The Obama campaign is preparing this week to send paid workers into states where Democratic party candidates have not previously been competitive, expanding the political battleground in November and drawing in millions of first-time voters through voter-registration drives.

The latest opinion poll, for Newsweek magazine, was the first to show Mr Obama pulling ahead since he wrapped up the nomination fight against Hillary Clinton, ending months of damaging internecine rivalry and winning her endorsement. He leads Mr McCain by 51 to 36 per cent.

And the results showed that former Clinton supporters were quickly rallying to the Obama campaign, helping bolster his solid support among younger voters and independents.

But political analysts cautioned that the poll was out of step with others taken in recent weeks, which have showed Mr McCain trailing Mr Obama by less than the margin of error. Republicans also pointed out that Michael Dukakis was leading George HW Bush at this stage in the polling ahead of the 1988 election, which Mr Dukakis went on to lose by 8 percentage points.

"Obama and Clinton were in a pitched battle, and that's going to impact things," said the poll's organiser, Larry Hugick. "Now that we've gotten away from that period, this is the kind of bounce they've been talking about."

The Newsweek survey, of 1,010 registered voters, was conducted in the middle of last week, before Mr Obama abandoned his promise to take public funds for the campaign and accept the spending limits that are a condition of public financing. That U-turn continued to be debated on weekend political talk shows and even prominent supporters struggled to defend the reversal, which will allow Obama to wage the most expensive political campaign in US history.

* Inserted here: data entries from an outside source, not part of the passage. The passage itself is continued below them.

/-- An open channel with a setting changed (R20, R21). -/
def applyChannelSet (res : PerChan Nat) (c : Chan) (k : TemplateKey) (new : ChannelSettings) (x : ChanPool) :
    ChanPool :=
  let old := x.1.settings
  let y : ChanPool :=
    ({ x.1 with settings := new, tru := { x.1.tru with target := adjustedTarget k old new x.1.tru } }, x.2)
  if new.depthMax < old.depthMax then discardBeyond res c new.depthMax y else y

/-- CHANNEL_SET at CT (R20). -/
def channelSetBody (p : Port) (tag : Byte) (params : List Byte) (s : State) : State :=
  match params with
  | [chanByte, key, v3, v2, v1, v0] =>
    s.holderOnly p tag chanByte fun c =>
      if (s.chan c).state ≠ .run then s.refuse p tag .wrongState
      else
        match TemplateKey.ofByte key with
        | none => s.refuse p tag .badParam
        | some .history => s.refuse p tag .wrongState
        | some k =>
          let v := (word v3 v2 v1 v0).toNat
          match k.write v (s.chan c).settings with
          | none => s.refuse p tag .badParam
          | some new =>
            (s.modChanPool c (applyChannelSet s.reserves c k new)).acceptClamped p tag (k.read new != v)
              (bytes32 (BitVec.ofNat 32 (k.read new)))
  | _ => s.refuse p tag .badParam

/-- CHANNEL_SET (R20, R21). -/
def execChannelSetReq (p : Port) (tag : Byte) (params : List Byte) (s : State) : Host.Outcome State Fault Refusal :=
  .next (s.request p (channelSetBody p tag params))

/-! ### STATS (R22, R23) -/

/-- The counters in the order of the table of R22. -/
def Stats.list (x : Stats) : List Word :=
  [x.late, x.duplicate, x.overrun, x.poolFull, x.resync, x.epochDrop, x.recovered, x.concealed, x.silentFill, x.dataGap,
   x.windowReject, x.slipDrop, x.slipRepeat, x.corrInsert, x.corrSkip, x.dataRepeat, x.dataSkip, x.historyLost, x.parks,
   x.takeovers, x.pendingDropped]

/-- The fields of STATS after the counters (R23, R200): in IDLE the holder none and the others 0. R188 says that an open
channel's depth settings appear in STATS, for which R23 and R200 give no field: none is sent, the model's choice (log
35). -/
def statsFields (ch : Channel) (held : Nat) : List Byte :=
  if ch.state = .idle then [0, 0xFF, 0, 0, 0, 0, 0, 0, 0, 0]
  else
    [ch.state.byte, portOrNoneByte ch.holderOf, ch.mode.byte, ch.voice.byte, byteOf ch.pe.queue.length]
      ++ nat16 held ++ bytes16 (BitVec.ofInt 16 ch.tru.est) ++ [byteOf ch.tru.target]

/-- The results of STATS (R23, R200). -/
def State.statsResults (s : State) (c : Chan) : List Byte :=
  (s.chan c).stats.list.flatMap bytes32 ++ statsFields (s.chan c) (s.pool.held.get c)

/-- STATS at CT (R3, R23). -/
def statsBody (p : Port) (tag : Byte) (params : List Byte) (s : State) : State :=
  match params with
  | [chanByte, clearByte] =>
    match Chan.ofByte chanByte, flagOf clearByte with
    | some c, some false => s.accept p tag (s.statsResults c)
    | some c, some true =>
      if (s.chan c).heldBy p then
        (s.modChan c fun ch => { ch with stats := .zero }).accept p tag (s.statsResults c)
      else s.refuse p tag .notHolder
    | _, _ => s.refuse p tag .badParam
  | _ => s.refuse p tag .badParam

/-- STATS (R23). -/
def execStatsReq (p : Port) (tag : Byte) (params : List Byte) (s : State) : Host.Outcome State Fault Refusal :=
  .next (s.request p (statsBody p tag params))

/-! ### The park expiry and the drain deadline (R14, R15, R18) -/

/-- The pending-notice list discarded and counted (R14). -/
def Channel.discardNotices (ch : Channel) : Channel :=
  { ch with
    notices := []
    stats := { ch.stats with pendingDropped := bumpBy ch.stats.pendingDropped ch.notices.length } }

/-- The program park_lost_program names, when it names one that is not empty (R15). -/
def State.parkLostProgram (s : State) (l : Loop) : Option (Fin 8) :=
  (s.loopSet l).parkLostProgram.filter fun n => !Program.isEmpty (s.live.programs.get n)
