-- ==== Sys2Proof/Machine/Step.lean ====
section
/-! DEFINITION. One step: the command at the front of the queue, run on the state with the queue's rest. -/

namespace Sys2Proof.Machine

/-- One step: the front command's outcome; with no command waiting the part idles (log 2). -/
def step (s : State) : Host.Outcome State Fault Refusal :=
  match s.pending with
  | [] => .next s
  | c :: rest => exec c { s with pending := rest }

/-- The state with the command a word spells put at the front of its queue; unchanged where it spells none. -/
def State.withFetchWord (s : State) (nbits w : Nat) : State :=
  match decodeTableWord nbits w with
  | none => s
  | some c => { s with pending := c :: s.pending }

end Sys2Proof.Machine
end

Senator McCain described Mr Obama's U-turn as "a big deal" that would allow them to pin charges of political expediency on a candidate who has promised to clean up politics. Mr Obama said 1.4 million people had contributed money to his campaign, mostly in small donations, meaning he could not be manipulated by special interests.

The Obama campaign has calculated that any damage will be outweighed by the opportunity to raise what some commentators could become a $300m (£145m) warchest. Mr McCain, who is sticking to public financing, will be limited to about $84m.

In a contrast to recent elections, where spending has been almost completely focused on swing states, Mr Obama is assembling a paid staff in all 50 states and considering buying nationwide television advertising slots. Campaign strategists believe that previously solid Republican states such as Georgia could come into play in November.

The Newsweek poll shows a record low 14 per cent of Americans believe the country is headed in the right direction, with the economy and petrol prices topping the list of concerns.

Separate research shows many young white evangelical Christians are moving away from the Republican Party, suggesting its traditional base is also breaking down. Surveys by the Pew Forum on Religion and Public Life show a 15 percentage point drop in the alliance of white evangelicals aged 18 to 29 with the Republican Party over the past two years. "This group is going to be definitely worth watching," said Dan Cox, a Pew research associate and author of the report. "If anything, they're becoming more independent in their outlook."